> Dataset records:
/-- The descriptors, by the first page and the number of pages that hold them. -/
def regTable : List (Nat × Nat × List Reg) :=
  [(0x08, 1, [R.PWR_STAT, R.PWR_FAULT, R.SV_STAT, R.SV_CMD, R.WD_FEED, R.UNSUP_LIMIT, R.UNSUP_STAT, R.CKPT_STAT, 
     R.GATE_STAT]),
   (0x5C, 1, [R.PIN_OE, R.PIN_OUT, R.PIN_IN, R.PIN_FAULT, R.PIN_MISMATCH, R.PIN_RETRY, R.PIN_LAST_EVT]),
   (0x00, 1, [R.DEV_ID, R.DEV_SERIAL, R.DEV_STATUS, R.LAST_REJECT, R.TIDE_NOW, R.EVT_SUM_LO, R.EVT_SUM_HI, 
     R.REJ_SUM_LO, R.REJ_SUM_HI, R.EVT_ROUTE, R.SCRATCH, R.AGENT_ID, R.RESET_CAUSE]),
   (0x10, 1, [R.SCHED_STAT, R.TIDE, R.EPOCH_SLOT, R.RUN_ID, R.STORE0_ID, R.STORE1_ID, R.LOAD_CMD, R.LOAD_STAT, 
     R.ARM_TIDE, R.ARM_CTRL, R.ARM_CANCEL, R.SWAP_STAT, R.SWAP_TIDE]),
   (0x11, 1, [R.BUD_SHAPE, R.BUD_CHUNK_INTEG, R.BUD_PHASE, R.BUD_DUMP, R.BUD_LAYOUT, R.BUD_HEAP_ALLOC, 
     R.BUD_HEAP_BW, R.BUD_PORTS]),
   (0x12, 1, [R.PROBE_SEL, R.PROBE_DATA, R.BR_HEAP, R.BR_BUDGET, R.BR_BANK, R.BR_RAKE, R.BR_FEED, R.BR_LINK, 
     R.BR_ETH, R.BR_SLUICE, R.BR_FIRST, R.BR_CLEAR, R.STRESS_TIDES]),
   (0x48, 8, [R.LANE_CFG, R.LANE_STAT, R.PRBS_CTRL, R.PRBS_ERR, R.PRBS_BITS, R.PRBS_RESYNC, R.BLK_ERR, 
     R.LOCK_LOSS, R.LANE_INJ, R.LANE_CMD, R.LANE_XCFG]),
   (0x50, 4, [R.QUAD_MODE, R.LINK_CFG, R.LINK_PWR, R.LINK_STAT, R.PEER_SERIAL, R.PEER_PORT, R.LINK_CMD, 
     R.RX_BOUND, R.CELLS_RX, R.CELLS_TX, R.DROP_CRC, R.DROP_FORM, R.DROP_TIME, R.DROP_OVF, R.DROP_DUP, 
     R.SEQ_JUMP, R.REPLAYS, R.NEG_COUNT, R.TRAIN_TIME]),
   (0x20, 16, [R.SLU_STAT, R.LVL_CFG, R.GAIN_ADDR, R.GAIN_DATA, R.GAIN_CTRL, R.WIN_ADDR, R.WIN_DATA, R.WIN_CTRL, 
     R.SLU_CMD, R.CLIP_ADDR, R.CLIP_DATA, R.CNT_GAP_SPECTRA, R.CNT_MISSING, R.CNT_CLIP, R.CNT_OVR, 
     R.CNT_IN_SAT, R.CNT_TIME_ALIGN, R.CNT_DLY_RANGE, R.CNT_MODEL, R.CNT_LATE, R.LVL, R.SLU_XCFG, 
     R.DM_T0, R.DM_D0, R.DM_D1, R.DM_D2, R.FR_FLO, R.FR_PH0, R.DM_CTRL, R.SLOT_STAT]),
   (0x40, 8, [R.HC_STAT, R.HC_CFG, R.HC_TEMP, R.TRN_TAG0, R.TRN_TAG1, R.TRN_LANE, R.ERR_CORR, R.ERR_UNCORR, 
     R.ERR_ADDR, R.POISON_OUT, R.FWD_HITS, R.MIT_COUNT, R.MIT_OVF, R.FRZ_INFO, R.HC_CMD, R.HC_XCFG, 
     R.HC_XCMD, R.RK_STAT, R.RK_PROMOTED, R.RK_INF, R.RK_WRAP_INF, R.RK_ERR, R.RK_DUMPS, R.DUMP_SAT, 
     R.RK_DUMP_PTR]),
   (0x40, 1, [R.POND_CFG, R.ACC_CFG, R.ACC_STAGGER, R.ACC_GEN, R.ACC_STOKES]),
   (0x30, 16, [R.PAN_STAT, R.PAN_ERR, R.PAN_STEPS, R.BEAM_CLIP, R.OPM_ADDR, R.OPM_DATA, R.ACC_ADDR, R.ACC_DATA, 
     R.ACC_STAT, R.FEED_R_STAT, R.FEED_R_ERR, R.FEED_C_STAT, R.FEED_C_ERR, R.PAN_XPC, R.PAN_XLOOP0, 
     R.PAN_XLOOP1, R.PAN_XLOOP2, R.PAN_XTIDE, R.PAN_XCMD, R.JOB_ADDR, R.JOB_DATA, R.BF_PSUM, R.BF_VBCFG, 
     R.BF_VBLAG, R.VB_BASE, R.VB_SPAN, R.RS_BASE, R.RS_SPAN, R.BF_RS, R.VB_PTR, R.RS_PTR, R.BF_PS_ERR, 
     R.BF_VB_ERR, R.BF_SEQ]),
   (0x30, 1, [R.WT_BASE, R.WT_SIZE, R.WT_SEL, R.WT_STAT, R.WT_REFUSED]),
   (0x54, 4, [R.ETH_CFG, R.ETH_STAT, R.ETH_CMD, R.RX_FRAMES, R.RX_BYTES, R.RX_BAD, R.RX_DROP, R.RX_RING, 
     R.TX_FRAMES, R.TX_BYTES, R.TX_ERR, R.FEC_CORR, R.FEC_UNCORR, R.OUT_SRC, R.TS_XADJ]),
   (0x54, 1, [R.FLT_SEL, R.FLT_W0, R.FLT_W1, R.FLT_W2, R.DST_SEL, R.DST_DATA, R.DST_CTRL]),
   (0x58, 1, [R.QM_STAT, R.RING_SEL, R.RING_D0, R.RING_D1, R.RING_D2, R.RING_D3, R.RING_DB, R.QM_ERR, 
     R.QM_LAST_ERR]),
   (0x0C, 1, [R.XB_MAP, R.XB_QOS, R.FW_CTRL, R.FW_GEN, R.FW_FENCE, R.FW_DENIED, R.XB_DECODE, R.FW_LAST, 
     R.FW_RULE_A, R.FW_RULE_B]),
   (0x59, 1, [R.DMA_STAT, R.DMA_EVT, R.DMA_EVT_SET, R.DMA_EVT_CLR, R.CH_SEL, R.CH_PROG, R.CH_CFG, R.CH_CMD, 
     R.DMA_ERR]),
   (0x5A, 1, [R.CH_STAT, R.CH_PC, R.CH_BYTES]),
   (0x0D, 1, [R.PCIE_STAT, R.PCIE_ID, R.HOST_OFS, R.INB_TMO, R.PCIE_ERR, R.BAR2_WIN]),
   (0x01, 1, [R.PLL_STAT, R.CTRL_NOW, R.HO_VALUE, R.PHASE_ERR, R.NET_PHASE, R.NET_TARGET, R.NET_SLOPE, 
     R.ABSORB_LAST, R.SWITCH_CNT, R.LAST_SWITCH, R.PPS_OUT_CFG, R.CLK_XCFG]),
   (0x02, 1, [R.SEL_CFG, R.PRIO, R.SRC_CFG, R.WTR, R.HO_CFG, R.SRC_STAT, R.DISQ_CNT]),
   (0x03, 4, [R.TB_SEC, R.TB_NS, R.TB_STAT, R.TB_RATE, R.TB_SRC, R.TB_OFS, R.STEP_SEC, R.STEP_NS, R.STEP_CTRL, 
     R.EPOCH_SEC, R.EPOCH_NS]),
   (0x07, 1, [R.SRV_CFG, R.SRV_GAIN, R.SRV_STAT, R.SMP_ACCEPT, R.SMP_REFUSE, R.RATE_I, R.SMP_OFS, R.SMP_MT_SEC, 
     R.SMP_MT_NS]),
   (0x0E, 1, [R.CQ_STAT, R.CQ_FW, R.SESSION_TMO, R.CQ_CH, R.CQ_CNT]),
   (0x09, 1, [R.TMP_CFG, R.TMP_STAT, R.TMP_LATCH, R.TMP_LAST, R.TMP_COUNT]),
   (0x0F, 1, [R.SEC_STAT]),
   (0x0A, 1, [R.NVM_STAT, R.NVM_ADDR, R.NVM_DATA, R.NVM_CMD, R.UPD_STAT, R.UPD_VER, R.UPD_CFG, R.NVM_ERR]),
   (0x5B, 1, [R.SAL_STAT, R.SAL_CFG, R.SAL_CAL, R.URG_CTRL, R.SAL_CMD, R.TRIG_TIME, R.RES_WSEQ, R.RES_RSEQ, 
     R.CAP_PTR, R.CAP_ADDR, R.CAP_DATA, R.SAL_CNT, R.CAL_STAT, R.SLICE, R.SEQ, R.RES_RW, R.SAL_XCFG]),
   (0x5D, 1, [R.MESH_CFG, R.MESH_STAT, R.PART_MASK, R.LINK_MASK, R.ALIGN_OFS, R.ALIGN_CFG, R.MESH_TMO, 
     R.MESH_ERR, R.PART_TIDE, R.MEMBER_SERIAL]),
   (0x0B, 1, [R.ERR_WSEQ, R.ERR_RSEQ, R.ERR_OVERWRITTEN, R.ERR_SUPPRESSED, R.ERR_CMD, R.RL_SEL, R.RL_CFG, 
     R.SUM_STAT, R.FF_W0, R.FF_W1, R.FF_W2, R.FF_W3, R.ERR_RD]),
   (0x5F, 1, [R.TP_XB, R.TP_DMA]),
   (0x5E, 1, [R.TEST_STAT, R.BIST_RES, R.TEST_CTRL, R.BIST_CMD])]

/-- Whether offset `off` is the descriptor's `k`-th register for some `k`; that `k`. -/
def Reg.index? (r : Reg) (off : Nat) : Option Nat :=
  if r.off ≤ off ∧ (off - r.off) % r.stride = 0 ∧ (off - r.off) / r.stride < r.count then
    some ((off - r.off) / r.stride) else none

/-- The register that a list of descriptors has at an offset, with its index in the descriptor. -/
def findIn : List Reg → Nat → Option (Reg × Nat)
  | [], _ => none
  | r :: rs, off =>
    match r.index? off with
    | some k => some (r, k)
    | none => findIn rs off

/-- The register at an offset of a page (offsets from 0x100 on; the header is R57's). -/
def findInTable : List (Nat × Nat × List Reg) → Nat → Nat → Option (Reg × Nat)
  | [], _, _ => none
  | (p, n, rs) :: t, page, off =>
    if p ≤ page ∧ page < p + n then
      match findIn rs off with
      | some x => some x
      | none => findInTable t page off
    else findInTable t page off

/-- The register a page's register table lists at an offset; `none` for an unlisted offset (R52). -/
def findReg (page off : Nat) : Option (Reg × Nat) := findInTable regTable page off

end Sys2Proof.Machine
end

> Problem to solve:
Give the lines from the one containing "is the descriptor's" through the end of the entries again, exactly as written and with no other lines.

> Answer box:
/-- Whether offset `off` is the descriptor's `k`-th register for some `k`; that `k`. -/
def Reg.index? (r : Reg) (off : Nat) : Option Nat :=
  if r.off ≤ off ∧ (off - r.off) % r.stride = 0 ∧ (off - r.off) / r.stride < r.count then
    some ((off - r.off) / r.stride) else none

/-- The register that a list of descriptors has at an offset, with its index in the descriptor. -/
def findIn : List Reg → Nat → Option (Reg × Nat)
  | [], _ => none
  | r :: rs, off =>
    match r.index? off with
    | some k => some (r, k)
    | none => findIn rs off

/-- The register at an offset of a page (offsets from 0x100 on; the header is R57's). -/
def findInTable : List (Nat × Nat × List Reg) → Nat → Nat → Option (Reg × Nat)
  | [], _, _ => none
  | (p, n, rs) :: t, page, off =>
    if p ≤ page ∧ page < p + n then
      match findIn rs off with
      | some x => some x
      | none => findInTable t page off
    else findInTable t page off

/-- The register a page's register table lists at an offset; `none` for an unlisted offset (R52). -/
def findReg (page off : Nat) : Option (Reg × Nat) := findInTable regTable page off

end Sys2Proof.Machine
end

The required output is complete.